JPH0467467B2 - - Google Patents

Description

DETAILED DESCRIPTION OF THE INVENTION Field of Industrial Application The present invention relates to a gas shutoff device for preventing accidents involving fuel gases such as city gas and LP gas.

Conventional technology A conventional gas cutoff device of this type is disclosed in, for example, Japanese Patent Application Laid-Open No.
As shown in Publication No. 1884, it had a configuration as shown in Figure 2.

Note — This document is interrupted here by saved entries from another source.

/-! The pass's next active seat (R51) -/

theorem nextActive_eq_some_iff {k : Nat} : s.nextActive k = some i ↔ k ≤ i.val ∧ i.val < s.layout.seatCount ∧ (s.seat i).ctx.active = true
    ∧ ∀ j : Seat, k ≤ j.val → j < i → (s.seat j).ctx.active = false := by
  unfold State.nextActive
  rw [List.find?_eq_some_iff_getElem]
  simp only [allSeats, List.getElem_finRange, List.length_finRange, Bool.and_eq_true, decide_eq_true_eq, Bool.not_eq_true', and_assoc]
  refine and_congr_right fun _ => and_congr_right fun hc => and_congr_right fun _ => ⟨?_, fun h => ⟨i.val, i.isLt, Fin.ext rfl, fun j hj => ?_⟩⟩
  · rintro ⟨n, hn, hi, hb⟩ j hk hj
    have hlt : j.val < n := by rw [← hi] at hj; exact hj
    have hj' : j.val < s.layout.seatCount := Nat.lt_trans hj hc
    simpa [hk, hj'] using hb j.val hlt
  · by_cases hk : k ≤ j
    · have := h ⟨j, Nat.lt_trans hj i.isLt⟩ hk hj
      simpa [hk] using fun _ => this
    · simp [hk]

/-! The blocks' work (R55) -/

theorem seatClass_congr (h1 : (t.seat i).ctx.cls = (s.seat i).ctx.cls) (h2 : t.classes = s.classes) : t.seatClass i = s.seatClass i := by
  simp only [State.seatClass, State.classOf, h1, h2]
theorem seatCurve_congr (h1 : (t.seat i).ctx.curve = (s.seat i).ctx.curve) (h2 : t.curves = s.curves) : t.seatCurve i = s.seatCurve i := by
  simp only [State.seatCurve, State.curveOf, h1, h2]

theorem seat_batteryWork : (s.batteryWork i silent).seat j = if j = i then { s.seat i with
    estimator := historyWork (s.seatCurve i) (if (s.seat i).estimator.genSeen = s.seatGeneration i then (s.seat i).estimator
      else restartedEstimator (s.seatGeneration i)) silent s.clock
    monitors := if (s.seat i).estimator.genSeen = s.seatGeneration i then (s.seat i).monitors
      else ((s.seat i).monitors.set condLow clearMonitor).set condCritical clearMonitor } else s.seat j := by
  have hcurve : (s.restartEstimator i).seatCurve i = s.seatCurve i := seatCurve_congr (by rw [seat_restartEstimator, if_pos rfl]) rfl
  unfold State.batteryWork State.generationCheck; dsimp only
  split
  · rw [seat_setEstimator]
  · rw [seat_setEstimator, hcurve, seat_restartEstimator, if_pos rfl, seat_restartEstimator]
    split <;> rfl

/-- A seat after the blocks' work of its evaluation. -/
def blockSeat (x : SeatState) (cause : SilenceCause) (silent rolls : Bool) (c : Curve) (gen : Word) (now : Clock) (expired : Bool) : SeatState :=
  { x with
    ctx := { x.ctx with silence := cause, lastReport := if silent then heldReading now x.ctx.lastReport else x.ctx.lastReport }
    tracker := if rolls then rollWindow (ageTracker x.tracker now) now else ageTracker x.tracker now
    estimator := historyWork c (if x.estimator.genSeen = gen then x.estimator else restartedEstimator gen) silent now
    monitors := if x.estimator.genSeen = gen then x.monitors else (x.monitors.set condLow clearMonitor).set condCritical clearMonitor
    channel := checkedChannel x.channel expired }
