-- ==== Sys2Proof/Syntax.lean ====
section
/-! DEFINITION. The instructions of the block: one constructor of `Instr` per row of spec/opcode_table.json
(30_encoding R84 to R88), the operands R87 carries beside the word, and what the external CPU Core issues for
one Z80 instruction (60_exceptions R234, R236). -/

namespace Sys2Proof

/-- One bus transaction of the CPU Core, K = 0 to 4 (R83, R85). A port address is 16 bits wide on the bus. -/
inductive Txn
  | fetch   (a : Addr)
  | mread   (a : Addr)
  | mwrite  (a : Addr) (v : Byte)
  | ioread  (port : BitVec 16)
  | iowrite (port : BitVec 16) (v : Byte)
deriving DecidableEq, Repr, Inhabited

/-- What the CPU Core does for one whole Z80 instruction (R110, R216, R234, R236).

`runs ack opcode rest extra`: an optional interrupt acknowledge before the instruction, with the transactions the
Core issues in accepting the interrupt; then the opcode fetch every instruction starts with (R236); then its
other transactions in order; `extra` is the t-states the Core reports beyond its transactions (R110).

`fails ack begun extra`: the Core fails internally (R229), with nothing but an acknowledge issued (`begun = none`), or
inside an instruction of which it has issued the opcode fetch and some other transactions. Whether the Core reports
extra t-states for an instruction it fails in is not in the spec (R110), so the form admits any number (log entries 9
and 22). -/
inductive CpuInstr
  | runs  (ack : Option (List Txn)) (opcode : Addr) (rest : List Txn) (extra : Nat)
  | fails (ack : Option (List Txn)) (begun : Option (Addr × List Txn)) (extra : Nat)
deriving DecidableEq, Repr, Inhabited

/-- The operands that do not fit the 27-bit word and are carried beside it (R84, R87). A word uses only the ones
its row of R87 names. A backing image is a list of (offset, byte) pairs whose unlisted offsets hold 0x00. -/
structure Beside where
  /-- RASTER_ADVANCE: elapsed simulated time in nanoseconds, a rational. -/
  dns      : Rat := 0
  /-- GOV_ITERATION: the t-state target, a draw (R218). -/
  target   : Nat := 0
  /-- GOV_ITERATION: the instructions the CPU Core runs, first one first (log entry 5). -/
  cpu      : List CpuInstr := []
  /-- HOST_RAM_READ, HOST_RAM_WRITE: a : u16. -/
  ramAddr  : Addr := 0
  /-- HOST_VRAM_READ, HOST_VRAM_WRITE: a : u14. -/
  vramAddr : VAddr := 0
  /-- HOST_REG_READ, HOST_REG_WRITE: i in 0..7. -/
  regIx    : BitVec 3 := 0
  /-- HOST_FB_READ: row. -/
  row      : Nat := 0
  /-- HOST_FB_READ: column. -/
  col      : Nat := 0
  /-- CF_ATTACH: the image's contents. -/
  image    : List (Nat × Byte) := []
  /-- CF_ATTACH: the image's length in bytes. -/
  size     : Nat := 0
deriving DecidableEq, Repr

/-- The operations of spec/opcode_table.json, one constructor a row. Ignored bits of a word (the port address high
byte, the data byte of a row that uses none) are no operands (R84, R90). -/
inductive Instr
  -- bus memory transactions (40_bus_memory)
  | fetch  (a : Addr)
  | mread  (a : Addr)
  | mwrite (a : Addr) (v : Byte)
  -- CompactFlash task file (46_cf_taskfile)
  | cfDataRd
  | cfDataWr (v : Byte)
  | cfErrRd
  | cfFeatWr (v : Byte)
  | cfCountRd
  | cfCountWr (v : Byte)
  | cfLba0Rd
  | cfLba0Wr (v : Byte)
  | cfLba1Rd
  | cfLba1Wr (v : Byte)
  | cfLba2Rd
  | cfLba2Wr (v : Byte)
  | cfLba3Rd
  | cfLba3Wr (v : Byte)
  | cfStatusRd
  | cfCmdRead
  | cfCmdWrite
  | cfCmdOther (v : Byte)
  -- the paging port (41_io_dispatch)
  | pageOn
  | pageOff (v : Byte)
  | pageRd
  -- UART (45_uart)
  | uartACtrlRd
  | uartACtrlWr (v : Byte)
  | uartADataRd
  | uartADataWr (v : Byte)
  | uartBCtrlRd
  | uartBCtrlWr (v : Byte)
  | uartBDataRd
  | uartBDataWr (v : Byte)
  -- VDP ports of the free-running machine, 0x98 and 0x99 (42_vdp_ports)
  | vdpDataWr (v : Byte)
  | vdpDataRd
  | vdpCtrlWr (v : Byte)
  | vdpStatusRd
  -- VDP ports of the debugger variant, 0x40 and 0x41
  | vdpDataWrDbg (v : Byte)
  | vdpDataRdDbg
  | vdpCtrlWrDbg (v : Byte)
  | vdpStatusRdDbg
  -- every other port (41_io_dispatch R121, R122)
  | unmappedRead  (p : Port)
  | unmappedWrite (p : Port) (v : Byte)
  -- internal and host operations, K = 5 (R87)
  | rasterAdvance (dns : Rat)
  | redrawFrame
  | reset
  | govIteration (target : Nat) (cpu : List CpuInstr)
  | govStop
  | govStart
  | hostRamRead   (a : Addr)
  | hostRamWrite  (a : Addr) (v : Byte)
  | hostVramRead  (a : VAddr)
  | hostVramWrite (a : VAddr) (v : Byte)
  | hostRegRead   (i : BitVec 3)
  | hostRegWrite  (i : BitVec 3) (v : Byte)
  | hostFbRead    (r c : Nat)
  | uartRxPushA (v : Byte)
  | uartRxPushB (v : Byte)
  | cfAttach (image : List (Nat × Byte)) (size : Nat)
  | cfDetach
deriving DecidableEq, Repr

end Sys2Proof
end

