-- ==== Sys2Proof/Machine/State.lean ====
section
/-! DEFINITION. The state of the block (10_state R20 to R57), the reasons a step stops (60_exceptions, R90, R216,
R220, R227, R229, R240), and the state at power-on. -/

namespace Sys2Proof.Machine

/-- Why the machine is stuck (R229, R231). -/
inductive Fault
  /-- An internal failure of the external CPU Core (R229). Recorded in `State.fault` by the step in which the Core
  fails; raised as an outcome by every CPU transaction requested after it. Safe: the spec gives no further step. -/
  | cpuCoreFailure
deriving DecidableEq, Repr, Inhabited

/-- Why a request is not admitted (`refuse` in 93_implementation_defined). Every one is safe: the spec gives the
request no effect. -/
inductive Refusal
  /-- Raised by `exec` alone, for an instruction without a meaning: none is left. Safe. -/
  | notModelled (mnemonic : String)
  /-- Raised by the step: the word's container holds more than 27 bits (R84; log entry 2). Safe. -/
  | wideWord
  /-- Raised by the step: K = 6 or 7 (R90). Safe. -/
  | reservedKind
  /-- Raised by the step: K = 5 with an unlisted op code (R90). Safe. -/
  | reservedOpCode
  /-- Raised by the step: operands that break their law (a negative time, an image with bytes past its size; log
  entry 3). Safe. -/
  | illFormedOperands
  /-- Raised by the step: the configuration is not admitted (R8). Safe. -/
  | inadmissibleConfig
  /-- Raised by the step: a K = 5 operation that does not hold the bus lock (R73, R138). Safe. -/
  | lockNotHeld
  /-- Raised by GOV_ITERATION when no governor runs (R216). Safe. -/
  | governorNotRunning
  /-- Raised by GOV_START, GOV_ITERATION and GOV_STOP in the debugger variant (R220). Safe. -/
  | noGovernorInDebugger
  /-- Raised by RASTER_ADVANCE in the debugger variant with DEBUGGER_ADVANCES_VIDEO = never, where it is never
  issued (R220). Safe. -/
  | rasterNeverAdvances
  /-- Raised by HOST_FB_READ with a coordinate out of range (R227). Safe. -/
  | pixelOutOfRange
  /-- Raised by every K = 5 operation but the host reads and GOV_ITERATION once `fault` is set (R229). Safe. -/
  | stuckAfterFault
  /-- Raised by the step: a debugger call while another is in flight (R240). Safe. -/
  | concurrentDebuggerCall
  /-- Raised by the step: a debugger call in the free-running machine, where the governor alone runs instructions
  (R215). Safe. -/
  | noDebuggerInMachine
  /-- Raised by the step: an interrupt acknowledge while the VDP requests no interrupt (R232, R234). Safe. -/
  | noInterruptRequest
deriving DecidableEq, Repr

/-- A UART channel (R45). -/
inductive Channel
  | a
  | b
deriving DecidableEq, Repr, Inhabited

/-- `cf_mode`, the pending sector transfer (R49). -/
inductive CfMode
  | idle
  | read
  | write
deriving DecidableEq, Repr, Inhabited

/-- An entry of the output event history (R55). -/
inductive Event
  | vsync
  | uartTx (ch : Channel) (v : Byte)
deriving DecidableEq, Repr

/-- A value a step returns to the agent that asked for it: a byte to the CPU Core, a byte or a pixel to the host. -/
inductive Reply
  | bus   (v : Byte)
  | host  (v : Byte)
  | pixel (c : Colour)
deriving DecidableEq, Repr

/-- A step an agent asks of the block (R14, R240). -/
inductive Request
  /-- A transaction word with the operands beside it; `locked` says that the agent holds the bus lock (R73). -/
  | word (w : Word) (beside : Beside) (locked : Bool)
  /-- The debugger variant's call that executes one CPU instruction (R220); `inFlight` says that another debugger
  call has not returned (R240). -/
  | debuggerInstr (c : CpuInstr) (inFlight : Bool)
  /-- The CPU Core's interrupt acknowledge cycle (R234). -/
  | intAck
deriving DecidableEq, Repr

/-- The block's state. -/
structure State where
  /-- The configuration (R7); no step changes it. -/
  cfg       : Config
  /-- Main RAM, 65536 bytes (R23). -/
  ram       : Mem
  /-- The ROM's listed bytes; a byte it does not list is `Config.romImage` (R24; log entry 7). -/
  rom       : List Host.Cell
  /-- The ROM/RAM selector; true means ROM disabled (R25). -/
  paged     : Bool
  /-- The t-state counter (R26). -/
  tstates   : Nat
  /-- VRAM, 16384 bytes (R28). -/
  vram      : Mem
  /-- The mode registers R0 to R7 (R29). -/
  reg       : Vector Byte 8
  /-- The scanline counter (R38). -/
  line      : Nat
  /-- Simulated time not yet consumed by whole rows, in ns (R39). -/
  accNs     : Rat
  /-- The VDP status byte; bit 7 is F (R40). -/
  status    : Byte
  /-- The control port holds a first byte (R41). -/
  latchFull : Bool
  /-- The buffered first byte (R41). -/
  latchByte : Byte
  /-- The VRAM pointer (R42). -/
  ptr       : VAddr
  /-- The framebuffer, row-major (R43). -/
  fb        : Vector (Vector Colour 320) 240
  /-- Bytes delivered to UART channel A and not yet read, oldest first (R45). -/
  rxqA      : List Byte
  /-- Bytes delivered to UART channel B and not yet read, oldest first (R45). -/
  rxqB      : List Byte
  /-- The CF features register (R48). -/
  cfFeat    : Byte
  /-- The CF sector count register (R48). -/
  cfCount   : Byte
  /-- The CF LBA registers LBA0 to LBA3 (R48). -/
  cfLba     : Vector Byte 4
  /-- The pending transfer (R49). -/
  cfMode    : CfMode
  /-- Data bytes already moved in the transfer (R50). -/
  cfPos     : Nat
  /-- The byte offset the command sought (R50). -/
  cfBase    : Nat
  /-- A backing image is attached (R51). -/
  cfPresent : Bool
  /-- The image's length in bytes (R51). -/
  cfSize    : Nat
  /-- The image's contents (R51). -/
  cfImage   : Mem
  /-- The t-state count at the governor's last checkpoint (R54). -/
  govMark   : Nat
  /-- The governor thread exists (R54). -/
  govRunning : Bool
  /-- The output event history, oldest first (R55). -/
  events    : List Event
  /-- The recorded fault (R56, R229). -/
  fault     : Option Fault
  /-- MODEL'S OWN: the values steps have returned, oldest first (log entry 4). -/
  replies   : List Reply
  /-- MODEL'S OWN: how many free values have been drawn (log entry 6). -/
  draws     : Nat
  /-- MODEL'S OWN: the steps the agents ask for, next one first (log entry 1). -/
  pending   : List Request
deriving DecidableEq, Repr

/-- The block at power-on (R57, R244), in the reference Machine configuration. Power-on is the spec's own start of
an instance; the operation RESET on it changes nothing it lists. -/
def State.reset : State where
  cfg := Config.reference
  ram := []
  rom := []
  paged := false
  tstates := 0
  vram := []
  reg := Vector.replicate 8 0
  line := 0
  accNs := 0
  status := 0
  latchFull := false
  latchByte := 0
  ptr := 0
  fb := Vector.replicate 240 (Vector.replicate 320 0)
  rxqA := []
  rxqB := []
  cfFeat := 0
  cfCount := 0
  cfLba := Vector.replicate 4 0
  cfMode := .idle
  cfPos := 0
  cfBase := 0
  cfPresent := false
  cfSize := 0
  cfImage := []
  govMark := 0
  govRunning := false
  events := []
  fault := none
  replies := []
  draws := 0
  pending := []

/-- What a meaning and a step answer. -/
abbrev Result := Host.Outcome State Fault Refusal

end Sys2Proof.Machine
end

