-- ==== Sys2Proof/Machine/BusMemory.lean ====
section
/-! DEFINITION. The bus memory transactions (40_bus_memory R105 to R109). -/

namespace Sys2Proof.Machine

/-- `FETCH(a)` (R105). -/
def State.busFetch (s : State) (a : Addr) : State := State.finishRead tFetch (s.readSel a, s)

/-- `MREAD(a)` (R106). -/
def State.busMread (s : State) (a : Addr) : State := State.finishRead tMem (s.readSel a, s)

/-- `MWRITE(a, v)` (R107). -/
def State.busMwrite (s : State) (a : Addr) (v : Byte) : State := (s.writeSel a v).tick tMem

/-- FETCH (R105). -/
def execFetch (a : Addr) (s : State) : Result := busStep s fun s => s.busFetch a

/-- MREAD (R106). -/
def execMread (a : Addr) (s : State) : Result := busStep s fun s => s.busMread a

/-- MWRITE (R107). -/
def execMwrite (a : Addr) (v : Byte) (s : State) : Result := busStep s fun s => s.busMwrite a v

end Sys2Proof.Machine
end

That is, when the signal from the flow rate sensor 1 satisfies a predetermined condition, the control circuit 2 outputs a cutoff signal, and this cutoff signal operates the self-holding manual return type solenoid valve 3 to cut off the gas flow path. Further, the control circuit 2 then supplies power to a return detection circuit 4 which detects the voltage generated when the solenoid valve 3 returns and outputs a return signal, and enters a state of waiting for the return of the solenoid valve 3. When the solenoid valve 3 is restored, a return signal is inputted from the return detection circuit 4 to the control circuit 2, and the control circuit 2 stops supplying power to the return detection circuit 4. In addition to the flow rate sensor 1, an abnormality sensor for detecting an external abnormality may be provided (for example, Japanese Patent Application Laid-Open No. 5-88535). As this abnormality sensor, for example, a vibration sensing device disclosed in Japanese Patent Laid-Open No. 58-62645 is used.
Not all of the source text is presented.